■ WORK TASK ■
From the first line of the data through the line containing "another; a responder's", return each line exactly.

■ Data records ■
§ §

/-- The Turradar link in TUNNEL mode. Of the frames received: one with a bad CRC is counted and dropped; a node that is not addressed drops a frame for
another; a responder's request that is no repeat is counted and run; the response that a controller waits for ends its request and goes to the host. A
controller's request that brought no response is begun again up to RTRY times and then ends with NORSP. The last stop bit of a controller's request
puts its characters with SYNC and CRC on the line, and it waits for its response; a request read back different is aborted with COLL. A responder's
answer goes out so too, unless it is late, or collides. Each frame that ends is a frame boundary (R73, R389, R391–R393, R395; the boundary of a
dropped frame is log entry 182's reading, the wait of an aborted request log entry 181's). The sync chain: a word with a bad CRC is counted and
dropped; a good one without HALT and with a hop count below 31 makes a follower one hop further than its sender and is forwarded so; the head counts
the epoch in each word it sends; an epoch edge sets IST.EPOCH and goes out on the router; an own HALT that the last word did not carry goes out at
once, and with no own flag none goes out; with no word the chain is LOST and reported, where LOSSH is 0 and it was not LOST before (R399–R402). -/
def Obligations.TurradarAndSync : Prop :=
  ((∀ (s : State) (dst src ctl : Byte) (q : BitVec 16) (bs : List Byte), AOn s.chip → s.chip.portOn 2 = true → s.chip.direct 2 = false →
    bs ≠ [] → bs.length ≤ 1024 →
    Gives (.turradarFrameReceived dst src ctl q bs false) s (((s.chip.bump Fld.MLK_ERRC_CRCE).set Fld.MLK_IST_CRCE).frameEnd hooks 2).settle ∧
    (s.chip.on Fld.MLK_ADDR_ROLE = false → ctl.msb = false → dst.toNat ≠ s.chip.get Fld.MLK_ADDR_A →
      Gives (.turradarFrameReceived dst src ctl q bs true) s (s.chip.frameEnd hooks 2).settle) ∧
    (s.chip.on Fld.MLK_ADDR_ROLE = false → ctl.msb = false → ctl.getLsbD 6 = false → dst.toNat = s.chip.get Fld.MLK_ADDR_A →
      (q.toNat = 0 ∨ (src.toNat, q.toNat) ∉ s.chip.ser.link.last) →
      Gives (.turradarFrameReceived dst src ctl q bs true) s
        ((((s.chip.inc Fld.MLK_CNT_RXF).set Fld.MLK_IST_RXFRM).turRequest false src.toNat q.toNat bs
          ([dst, src, ctl] ++ leBytes 2 q.toNat ++ leBytes 2 bs.length ++ bs)).frameEnd hooks 2).settle) ∧
    (∀ f : List Byte, s.chip.on Fld.MLK_ADDR_ROLE = true → s.chip.ser.link.outst = some f → ctl.getLsbD 6 = true → f.take 1 = [src] →
      (f.drop 3).take 2 = leBytes 2 q.toNat →
      Gives (.turradarFrameReceived dst src ctl q bs true) s
        ((s.chip.turOver.turToHost 0 ([dst, src, ctl] ++ leBytes 2 q.toNat ++ leBytes 2 bs.length ++ bs)).frameEnd hooks 2).settle)) ∧
  (∀ (s : State) (f : List Byte), AOn s.chip → s.chip.ser.link.outst = some f →
    (s.chip.ser.link.tries < s.chip.get Fld.MLK_TIM_RTRY →
      Gives .turradarResponseTimeout s
        (((({ s.chip with ser := { s.chip.ser with link := { s.chip.ser.link with
            outst := none, sending := some f, tries := s.chip.ser.link.tries + 1 } } } : Chip).clr Fld.MLK_STA_WAIT).set Fld.MLK_STA_TXBSY).settle)) ∧
    (s.chip.get Fld.MLK_TIM_RTRY ≤ s.chip.ser.link.tries →
      Gives .turradarResponseTimeout s
        ((((s.chip.turOver.set Fld.MLK_IST_NORSP).bump Fld.MLK_ERRC_NORSP).turToHost 64 (f.take 7)).turSend).settle)) ∧
  (∀ (s : State) (f : List Byte) (b : Byte), AOn s.chip → s.chip.portOn 2 = true → s.chip.direct 2 = false → s.chip.ser.link.sending = some f → f[2]? = some b →
    b.msb = false →
    (let d := ({ s.chip with ser := { s.chip.ser with link := { s.chip.ser.link with sending := none } } } : Chip).clr Fld.MLK_STA_TXBSY
     let waits (e : Chip) : Chip := { e.set Fld.MLK_STA_WAIT with ser := { e.ser with link := { e.ser.link with outst := some f } } }
     Gives (.uartFrameSent (.sent 2)) s
       (waits ((((d.setPort 2 { d.port 2 with line := 0xA5#8 :: f ++ leBytes 2 (crc16 f).toNat }).set Fld.MLK_IST_TXDONE).inc Fld.MLK_CNT_TXF).frameEnd hooks 2)).settle ∧
     Gives (.uartFrameSent .collided) s
       (waits (((d.set Fld.MLK_IST_COLL).bump Fld.MLK_ERRC_COLL).frameEnd hooks 2)).settle)) ∧
  (∀ (s : State) (a : Answer), AOn s.chip → s.chip.ser.link.pend = some a →
    (let d := { s.chip with ser := { s.chip.ser with link := { s.chip.ser.link with pend := none } } }
     (∀ k : Bool, Gives (.turradarResponseSend true k) s (d.set Fld.MLK_IST_LATE)) ∧
     (s.chip.get Fld.HRV_STA_SRC = 0 →
       Gives (.turradarResponseSend false true) s (((d.set Fld.MLK_IST_COLL).bump Fld.MLK_ERRC_COLL).frameEnd hooks 2) ∧
       Gives (.turradarResponseSend false false) s
         ((((d.setPort 2 { d.port 2 with line := 0xA5#8 :: a.frame ++ leBytes 2 (crc16 a.frame).toNat }).set Fld.MLK_IST_TXDONE).inc
           Fld.MLK_CNT_TXF).frameEnd hooks 2))))) ∧
  ((∀ (s : State) (w : Word) (k : Byte), LOn s.chip → s.chip.padIn 20 = true → s.chip.on Fld.SYN_CTL_EN = true →
    (k ≠ syncCrc w → Gives (.syncWordReceived w k) s ((s.chip.bump Fld.SYN_ERRC_CRCE).set Fld.SYN_IST_CRCE)) ∧
    (s.chip.on Fld.SYN_CFG_HEAD = false → w.getLsbD 5 = false → bitsOf w.toNat 0 5 ≠ 31 →
      Runs (.syncWordReceived w (syncCrc w)) s fun c =>
        c.rd Reg.SYN_RXW = w ∧ c.on Fld.SYN_STA_SYNC = true ∧ c.on Fld.SYN_STA_LOST = false ∧ c.get Fld.SYN_POS_P = bitsOf w.toNat 0 5 + 1 ∧
          c.on Fld.SYN_POS_VLD = true ∧ c.ser.sync.epoch = bitsOf w.toNat 16 16 ∧
          c.ser.sync.sent = syncWord (bitsOf w.toNat 16 16) (bitsOf w.toNat 8 8 ||| s.chip.get Fld.SYN_USRO_U) (w.getLsbD 7)
            (w.getLsbD 6 || s.chip.ownFlt) s.chip.ownHalt (bitsOf w.toNat 0 5 + 1) ∧
          RegsKept s.chip c [Reg.SYN_RXW, Reg.SYN_POS, Pg.SYN + 0xC] ∧ c.mem = s.chip.mem)) ∧
  (∀ s : State, LOn s.chip → s.chip.on Fld.SYN_CTL_EN = true →
    (s.chip.on Fld.SYN_CFG_HEAD = true →
      Runs .syncPeriodTick s fun c => c.ser.sync.epoch = (s.chip.ser.sync.epoch + 1) % 65536 ∧ c.get Fld.SYN_POS_P = 0 ∧
        c.on Fld.SYN_POS_VLD = true ∧
        c.ser.sync.sent = syncWord ((s.chip.ser.sync.epoch + 1) % 65536) (s.chip.get Fld.SYN_USRO_U) false (s.chip.ownFlt || s.chip.ser.sync.flt)
          (s.chip.ownHalt || s.chip.ser.sync.halt) 0 ∧ RegsKept s.chip c [Reg.SYN_POS] ∧ c.mem = s.chip.mem) ∧
    Gives .syncEpochTick s ((s.chip.set Fld.SYN_IST_EPOCH).route 0x20) ∧
    (s.chip.ownHalt = true → bitsOf s.chip.ser.sync.sent 5 1 = 0 →
      Gives .syncUrgentWord s { s.chip with ser := { s.chip.ser with sync := { s.chip.ser.sync with sent := s.chip.ownWord true } } }) ∧
    (s.chip.ownHalt = false → s.chip.ownFlt = false → Gives .syncUrgentWord s s.chip) ∧
    (s.chip.on Fld.SYN_STA_LOST = true → Gives .syncLost s s.chip) ∧
    (s.chip.on Fld.SYN_STA_LOST = false → s.chip.on Fld.SYN_CFG_LOSSH = false →
      Gives .syncLost s
        ((((s.chip.set Fld.SYN_STA_LOST).set Fld.SYN_IST_LOST).clr Fld.SYN_STA_SYNC).raise
          (report 0x0A03 0 0 (s.chip.rd Reg.SYN_POS).toNat)))))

§ §

■ EXERCISE OUTPUT ■
/-- The Turradar link in TUNNEL mode. Of the frames received: one with a bad CRC is counted and dropped; a node that is not addressed drops a frame for
another; a responder's request that is no repeat is counted and run; the response that a controller waits for ends its request and goes to the host. A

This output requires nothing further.